Task goal:
Scan the records for the word "value". Report each line where it occurs.

Saved data entries
━━━━

/-- The lines of EP_ISR's program. -/
def epLine : Line → Bool
  | .select _ => true
  | .setupStatus => true
  | .intakeByte _ => true
  | .setReqByte _ _ => true
  | .ackSetup => true
  | .dispatch => true
  | .dispatchOn _ => true
  | .operand _ _ => true
  | .descLength _ _ => true
  | .setPhase _ => true
  | .commit => true
  | .waitTxrdy => true
  | .setDevaddr _ => true
  | .setUsbConfiguration _ => true
  | .epConfigure _ => true
  | .epReset => true
  | .stall => true
  | .setIdleRate _ => true
  | .setIdleCounter _ => true
  | .emitDiag _ => true
  | .cwSetSrc _ => true
  | .cwSetPos _ => true
  | .cwSetRem _ => true
  | .cwSetLast _ => true
  | .cwWait => true
  | .cwFill => true
  | .cwByte _ => true
  | .cwSource _ => true
  | .fifoWrite _ => true
  | .readReport _ => true
  | .cwAddPos _ => true
  | .cwSubRem _ => true
  | .cwLoop _ => true
  | .ret _ => true
  | .setI v => !v
  | .fatalHalt _ => true
  | _ => false

/-- The lines of MAIN's program. -/
def mainLine : Line → Bool
  | .boot => true
  | .enableSof => true
  | .attach => true
  | .setI _ => true
  | .saveI => true
  | .restoreI => true
  | .delay => true
  | .sample _ => true
  | .setRawByte _ _ => true
  | .syncCheck => true
  | .probe => true
  | .ret _ => true
  | .decodeByte _ _ => true
  | .setCStateByte _ _ => true
  | .remapReport _ => true
  | .setReportByte _ _ => true
  | .sendEntry => true
  | .selectReport => true
  | .sendReadFrame => true
  | .sendPoll => true
  | .sendPollAgain => true
  | .sendConfiguration => true
  | .sendExpired => true
  | .readReport _ => true
  | .fifoWrite _ => true
  | .commitClr => true
  | .setIdleCounter _ => true
  | _ => false

/-- No nesting (60_exceptions.md R372): outside MAIN, I = 0, and the handler's remaining lines are lines of handlers. -/
def State.noNesting (s : State) : Prop :=
  s.ctx ≠ .main → s.ie = false ∧ ∀ l ∈ s.isrPc, devLine l = true ∨ epLine l = true

/-- The fault trace and the halt go together (R380): one record when halted and none before, and I = 0 when halted. -/
def State.haltRecorded (s : State) : Prop :=
  s.fault.length = (if s.halted then 1 else 0) ∧ (s.halted = true → s.ie = false)

/-- The three memories are in canonical form and inside their spaces (20_memory.md R80). -/
def State.memoryWf (s : State) : Prop :=
  (s.report.wf = true ∧ ∀ c ∈ s.report, c.1 < 8) ∧
  (s.raw.wf = true ∧ ∀ c ∈ s.raw, c.1 < 32) ∧
  (s.cstate.wf = true ∧ ∀ c ∈ s.cstate, c.1 < 8)

/-- Where EP_ISR stands while `ce.phase` may be other than IDLE: before a line that ends its program, or that the lines
ending it come from. -/
def endsDispatch (l : Line) : Bool :=
  match l with
  | .dispatch => true
  | .dispatchOn _ => true
  | .operand r _ => r == .fatal
  | .setPhase p => p == .idle
  | .fatalHalt _ => true
  | _ => false

/-- The contexts' programs and the phase (10_state.md R37): MAIN's and DEV_ISR's positions hold their own lines; the
phase is IDLE outside EP_ISR; inside it, the phase is IDLE at the start and at the end of the body, and between them
the position ends with the line that sets it back (or halts). -/
def State.phaseInv (s : State) : Prop :=
  (∀ l ∈ s.mainPc, mainLine l = true) ∧
  match s.ctx with
  | .main => s.ce.phase = .idle
  | .devIsr => s.ce.phase = .idle ∧ ∀ l ∈ s.isrPc, devLine l = true
  | .epIsr =>
    s.halted = true ∨
    ((s.isrPc = [] ∨ s.isrPc = [.setupStatus] ∨ s.isrPc = epIsrCode) ∧ s.ce.phase = .idle) ∨
    (∃ ls l, s.isrPc = ls ++ [l] ∧ endsDispatch l = true)

/-- SET_IDLE's two writes stand next to each other in a position (42_control.md R236), every other write of the count
is of 0, and AUTO_TICK's lines that carry a value of the count stand nowhere. -/
def idleWritesPaired : List Line → Bool
  | [] => true
  | .setIdleRate _ :: ls =>
    match ls with
    | .setIdleCounter v :: ls => v == 0 && idleWritesPaired ls
    | _ => false
  | .setIdleCounter v :: ls => v == 0 && idleWritesPaired ls
  | .setTickCount _ :: _ => false
  | .tickCompareRate _ :: _ => false
  | _ :: ls => idleWritesPaired ls

/-- The idle count at a handler's position (43_report.md R290, R291): below the rate while the rate is not 0, but for
AUTO_TICK between its increment and its reset, which R291 names, and for SET_IDLE between its two writes, which it does
not: DESIGN CHOICE (log 32). -/
def State.idleAt (s : State) : List Line → Prop
  | .setTickCount v :: ls =>
    (∃ rest, ls = .tickCompare :: rest ∧ idleWritesPaired rest = true) ∧
      (s.idleRate = 0 ∨ (v = s.idleCounter + 1 ∧ s.idleCounter.toNat < s.idleRate.toNat))
  | .tickCompare :: ls =>
    idleWritesPaired ls = true ∧ (s.idleRate = 0 ∨ s.idleCounter.toNat ≤ s.idleRate.toNat)
  | .tickCompareRate v :: ls =>
    idleWritesPaired ls = true ∧
      (s.idleRate = 0 ∨ (v = s.idleCounter ∧ s.idleCounter.toNat ≤ s.idleRate.toNat))
  | .setIdleCounter v :: ls => v = 0 ∧ idleWritesPaired ls = true
  | ls => idleWritesPaired ls = true ∧ (s.idleRate = 0 ∨ s.idleCounter.toNat < s.idleRate.toNat)

/-- The idle count invariant (43_report.md R291): `idleAt` in a handler, and in MAIN the count below the rate; MAIN and
DEV_ISR stand in their own programs, and MAIN writes the count with 0 only. -/
def State.idleInv (s : State) : Prop :=
  (∀ l ∈ s.mainPc, mainLine l = true) ∧
  (∀ v, .setIdleCounter v ∈ s.mainPc → v = 0) ∧
  (s.ctx = .devIsr → ∀ l ∈ s.isrPc, devLine l = true) ∧
  s.idleAt (if s.ctx = .main then [] else s.isrPc)

/-- The accesses of MAIN that a critical section brackets (20_memory.md R88): the report bytes, the report endpoint's
FIFO and the idle count. -/
def needsSection (l : Line) : Bool :=
  match l with
  | .setReportByte _ _ => true
  | .readReport _ => true
  | .fifoWrite _ => true
  | .commitClr => true
  | .setIdleCounter _ => true
  | .sendPoll => true
  | .sendPollAgain => true
  | _ => false

/-- The value `I` may have after a line that had it as `ie` before; 1 where the line leaves either. -/
def ieAfter (ie : Bool) (l : Line) : Bool :=
  match l with
  | .setI v => v
  | .boot => true
  | .restoreI => true
  | .remapReport _ => true
  | .syncCheck => true
  | .sendEntry => true
  | .sendPoll => true
  | .sendPollAgain => true
  | .sendConfiguration => true
  | .sendExpired => true
  | _ => ie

━━━━

Completed exercise:
is of 0, and AUTO_TICK's lines that carry a value of the count stand nowhere. -/
/-- The value `I` may have after a line that had it as `ie` before; 1 where the line leaves either. -/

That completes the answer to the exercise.